◆ **AIM OF THE EXERCISE**
The requested output is every line from the one with "match getStroke s stroke with" through the last line below, printed exactly.

──────────────────────────────

/-- Whether an agent has parked in a step. -/
def hasParked (s : State) (aid : Nat) : Bool :=
  match getAgent s aid with
  | some a => match a.run with
    | .parked _ => true
    | _ => false
  | none => false

/-- An agent whose instruction's interlocks or wait forbid it to go on has not issued (R255). -/
def unmarkIssue (s : State) (aid last : Nat) : State :=
  match getAgent s aid with
  | some a => setAgent s aid { a with lastIssue := last }
  | none => s

/-- After a step that changed something other agents may wait for, every parked agent tries again. -/
def afterIssue (s : State) (aid : Nat) (o : Out) : Out :=
  match o with
  | .next t => .next (if hasParked t aid then unmarkIssue t aid ((getAgent s aid).elim 0 (·.lastIssue)) else wakeAll t)
  | .fault f => .fault f
  | .refused r => .refused r

/-! ## The choice of R255 -/

/-- The rank of a ready agent: waiting longest from 256 cycles up, then class 0, then the others, by admission. -/
def issueRank (s : State) (a : Agent) : List Nat :=
  let k := getStroke s a.stroke
  let adm := (k.map (·.adm)).getD 0
  let cls := ((k.bind fun x => getPanel s x.panel).bind fun p => getComm s p.comm).elim 3 (·.tclass)
  if 256 ≤ s.cycle - a.lastIssue then [0, a.lastIssue, adm, a.order]
  else if cls = 0 then [1, adm, a.order] else [2, adm, a.order]

def rankBefore : List Nat → List Nat → Bool
  | [], _ => false
  | _, [] => false
  | x :: t, y :: u => decide (x < y) || (x == y && rankBefore t u)

/-- The issue slot of an agent: its stroke's admission number modulo 4 on its core; the Primers of a core have a slot of
their own. -/
def slotOf (s : State) (a : Agent) : Nat :=
  match getStroke s a.stroke with
  | none => 0
  | some k => 5 * ((getPanel s k.panel).elim 0 (·.core)) + (if k.primer then 4 else k.adm % 4)

/-- The agent that a slot issues: of its ready ones, the first by the rank of R255. -/
def slotIssue (s : State) (slot : Nat) : Option Nat :=
  (s.agents.foldl (fun best p =>
    if slotOf s p.2 = slot ∧ mayIssue s p.1 then
      match best with
      | none => some (p.1, issueRank s p.2)
      | some b => if rankBefore (issueRank s p.2) b.2 then some (p.1, issueRank s p.2) else best
    else best) none).map (·.1)

/-- The slots that have a ready agent. -/
def readySlots (s : State) : List Nat :=
  (s.agents.filterMap fun p => if mayIssue s p.1 then some (slotOf s p.2) else none).eraseDups

/-- One slot issues one instruction in a cycle: of its ready agents the first that can go on. `fuel`: agents tried at
most. -/
def issueSlot : Nat → State → Nat → State
  | 0, s, _ => s
  | fuel + 1, s, slot =>
    match slotIssue s slot with
    | none => s
    | some a =>
      let t := nextOr s (afterIssue s a (issueAgent s a))
      if hasParked t a then issueSlot fuel t slot else t

/-! ## The device's own steps -/

def keysOf {α : Type} (t : Tab α) : List Nat := t.map (·.1)

/-- Chunks of a copy still to land. -/
def openChunks (c : Copy) : List Nat :=
  (List.range (chunkCount c)).filter fun k => !c.done.contains k && !c.failed.contains k

/-- The numbers of reads that another device may leave without a response (R217). -/
def readNumbers (s : State) : List Nat :=
  keysOf s.results ++ keysOf s.fills ++ keysOf s.images ++ (s.agents.filterMap fun a => a.2.waitf.map (·.id)) ++
    keysOf s.setOps ++ keysOf s.copies ++ keysOf s.colls

/-- The device's own steps in their order. One that is not enabled changes nothing. -/
def ownSteps (s : State) : List Instr :=
  let anyTask := s.cores.any fun c => !c.2.tasks.isEmpty
  List.flatten [
    (if s.juran.power = .rom then [.powerOn] else []),
    [.recoverFetch],
    (keysOf s.ackq).map .ackReceived,
    (keysOf s.packets).map (fun p => .writePacketAtHome p .here),
    (keysOf s.results).map (fun r => .resultReturn r .copy),
    (keysOf s.agents).map .waitfConditionMet,
    (keysOf s.agents).map .setAcceptance,
    (keysOf s.setOps).map .setCompletion,
    (keysOf s.fills).map .operandFillComplete,
    (keysOf s.agents).map .imageReadComplete,
    (s.copies.flatMap fun c =>
      (if c.2.mcast then (List.range (ceilDiv c.2.bytes 128)).flatMap fun k =>
        (List.range c.2.dests.length).map fun d => .mcastDelivery c.1 k d .here else []) ++
      (openChunks c.2).map fun k => .chunkLanded c.1 k),
    (s.colls.flatMap fun c => if c.2.out.isSome then (List.range (ceilDiv (c.2.out.elim 0 List.length) 512)).map fun k => .chunkLanded c.1 k
      else [.collHop c.1 []]),
    (keysOf s.deposits).map .combineDeposit,
    (s.panels.flatMap fun p => (keysOf p.2.chans).map fun c => .iteratorEntry p.1 c),
    (keysOf s.easel).map .easelAgeExpiry,
    (keysOf s.panels).map .preemptBoundExpiry,
    (keysOf s.panels).map .panelSave,
    (keysOf s.panels).map .panelRetire,
    (keysOf s.comms).map .commissionRetire,
    (keysOf s.tt).map .ttInstanceDue,
    (keysOf s.cqueues).map .commissionLaunch,
    (if s.easel = [] then [] else [.easelFiring 0, .easelFiring 1]),
    (keysOf s.comms).map .panelPlacement,
    (keysOf s.saved).map .panelRestore,
    (if anyTask then (keysOf s.cores).map .taskFormingTimer ++ (keysOf s.cores).map .taskStrokeStart ++
      (List.range 256).map .stealRequest else []),
    (s.ctxs.flatMap fun c => (keysOf c.2.egress).map fun e => .egressDescriptor c.1 e),
    (keysOf s.ctxs).map .killDrainComplete,
    (keysOf s.juran.repairs).map .onlineRepairSwitch,
    s.juran.retrain.map (fun e => .laneRetrainComplete e.1.port),
    (keysOf s.agents).map .acktimeout,
    (readNumbers s).map .remoteReadTimeout,
    (keysOf s.agents).map .starvationExpiry,
    ((keysOf s.cores).filterMap fun c => (pressurePanel s c).map fun p => .preemptRequest .pressure p.1 0)]

/-- Each of the device's own steps, once and in order. -/
def ownPass (s : State) : State :=
  let t := (ownSteps s).foldl (fun u i => nextOr u (exec i u)) s
  if t = s then s else markPanels (wakeAll t)

/-! ## What the outside does -/

/-- A packet of another device: its home accepts it only for a context that the device holds (R306), with the kill flag
down (R314), in this device's own exported window (R215), each piece in one 4 KiB page of it, and not older than 2^21 cycles
(R315). No acknowledgement returns through this device's counters, and no core of this device holds it among its own
accesses (R216). -/
def arrivePacket (s : State) (p : Packet) : State :=
  let mine := p.parts.all fun q => q.segs.all fun g => match paKind g.1 with
    | .remote d off => d == s.juran.dev && decide (off % 4096 + g.2 ≤ 4096)
    | _ => false
  if !mine || !(getCtx s p.ctx).any (fun c => c.killed.isNone) || decide (2 ^ 21 < s.cycle - p.born) then s
  else
    { s with
      packets := tabPut s.packets s.fresh
        { p with agent := 0, stroke := 0, core := 256, counted := false, result := none, group := none, before := []
                 ord := .rlx, born := min p.born s.cycle }
      fresh := s.fresh + 1 }

/-- A packet of another device's MCAST: one for a landing buffer that has been freed is dropped whole, with an event of
the sender's number and the virtual address (R219). -/
def arriveCast (s : State) (p : Packet) (sender va : Nat) : State :=
  if (getCtx s p.ctx).any (fun c => c.killed.isNone) ∧ ¬ 2 ^ 21 < s.cycle - p.born then
    match translate s p.ctx va with
    | .error (c, m) => if c = .dataerr then countWalk s p.ctx (c, m) else report s (.dropped p.ctx sender va)
    | .ok _ => arrivePacket s p
  else s

/-- Caches the translation of a page as the tables hold it now (R306, R312). -/
def cachePage (s : State) (ctx va : Nat) : State :=
  match getCtx s ctx, translate s ctx va with
  | some c, .ok t => if 2 ^ 56 ≤ va ∨ c.tlb.contains t then s else setCtx s ctx { c with tlb := c.tlb ++ [t] }
  | _, _ => s

def uncachePage (s : State) (ctx va : Nat) : State :=
  match getCtx s ctx with
  | none => s
  | some c => setCtx s ctx { c with tlb := c.tlb.filter fun t => !(decide (t.va ≤ va) && decide (va < t.va + t.size)) }

/-- Near-cache lines and recent rows that hold an address leave a core (R165, R171). -/
def evictLine (s : State) (core pa : Nat) : State :=
  let c := getCore s core
  let keep := fun (l : CacheLine) => !(decide (l.pa ≤ pa) && decide (pa < l.pa + l.bytes.length))
  setCore s core { c with near := c.near.filter keep, recent := c.recent.filter keep }

/-- A line leaves a core's instruction cache. -/
def dropFetched (s : State) (core ctx line : Nat) : State :=
  let c := getCore s core
  setCore s core { c with icache := c.icache.filter fun l => l != (ctx, line) }

/-- An uncorrectable error appears in the ECC word of an address (R346). -/
def upsetWord (s : State) (pa : Nat) : State :=
  match paKind pa with
  | .sram _ _ _ =>
    let w := alignDown pa (eccBytes pa)
    if s.badWords.contains w then s else { s with badWords := s.badWords ++ [w] }
  | .lpddr _ =>
    let w := alignDown pa (eccBytes pa)
    if s.badWords.contains w then s else { s with badWords := s.badWords ++ [w] }
  | _ => s

/-- The same in the word of a registered region's shadow. -/
def upsetShadow (s : State) (pa : Nat) : State :=
  let w := alignDown pa (eccBytes pa)
  match regionIdx s pa with
  | none => s
  | some i => { s with regions := s.regions.modify i fun r => if r.bad.contains w then r else { r with bad := r.bad ++ [w] } }

def upsetTileRow (s : State) (core tile row : Nat) : State :=
  let c := getCore s core
  match c.matrix with
  | none => s
  | some m => match tabGet m.tiles tile with
    | none => s
    | some t => setCore s core { c with matrix := some { m with tiles := tabPut m.tiles tile { t with bad := some (row % 64) } } }

/-- The same in a mask register of an agent: k n, or `em` for 16. -/
def upsetMask (s : State) (aid n : Nat) : State :=
  match getAgent s aid with
  | none => s
  | some a => if 16 < n ∨ a.badK.contains n then s else setAgent s aid { a with badK := n :: a.badK }

def upsetVector (s : State) (stroke name lane : Nat) : State :=
  match getStroke s stroke with
  | none => s
  | some k =>
    if (tabGet k.vregs name).isSome ∧ lane < k.width ∧ !k.badV.contains (name, lane) then
      setStroke s stroke { k with badV := k.badV ++ [(name, lane)] }
    else s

──────────────────────────────

◆ **ANSWER AREA**
  match getStroke s stroke with
  | none => s
  | some k =>
    if (tabGet k.vregs name).isSome ∧ lane < k.width ∧ !k.badV.contains (name, lane) then
      setStroke s stroke { k with badV := k.badV ++ [(name, lane)] }
    else s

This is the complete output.